Please transcribe, exactly and only, the lines of the records below from the one holding "def allChans : List" to the very end.

**Data shown**
════════

-- ==== Sys2Proof/Word.lean ====
section
/-! DEFINITION. The index types and words every other file uses: channels, clients, links' bytes and
event words.

Channels are numbered 0 to 7 and clients 0 to 3 (00_scope.md, sections 3 and 5.4). Quantities that
the manual counts are `Nat` or `Int` (R1: "All quantities held or computed by the device are
integers"); only what travels as bits on a link, on a pin or in a 16-bit counter is a bit vector. -/

namespace Sys2Proof

/-- A channel number, 0 to 7. -/
abbrev Chan := Fin 8

/-- A client (and client link) number, 0 to 3. -/
abbrev Client := Fin 4

/-- One byte of a frame. -/
abbrev Byte := BitVec 8

/-- A 16-bit word: an argument, a reply's data, one word of an event record. -/
abbrev Word := BitVec 16

/-- The accepted or sampled levels of Hall inputs A (bit 1) and B (bit 0) of one channel. -/
abbrev Pair := BitVec 2

/-- The eight channels in channel order. -/
def allChans : List Chan := [0, 1, 2, 3, 4, 5, 6, 7]

/-- The four clients in order. -/
def allClients : List Client := [0, 1, 2, 3]

end Sys2Proof
end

════════

**Output**
def allChans : List Chan := [0, 1, 2, 3, 4, 5, 6, 7]

/-- The four clients in order. -/
def allClients : List Client := [0, 1, 2, 3]

end Sys2Proof
end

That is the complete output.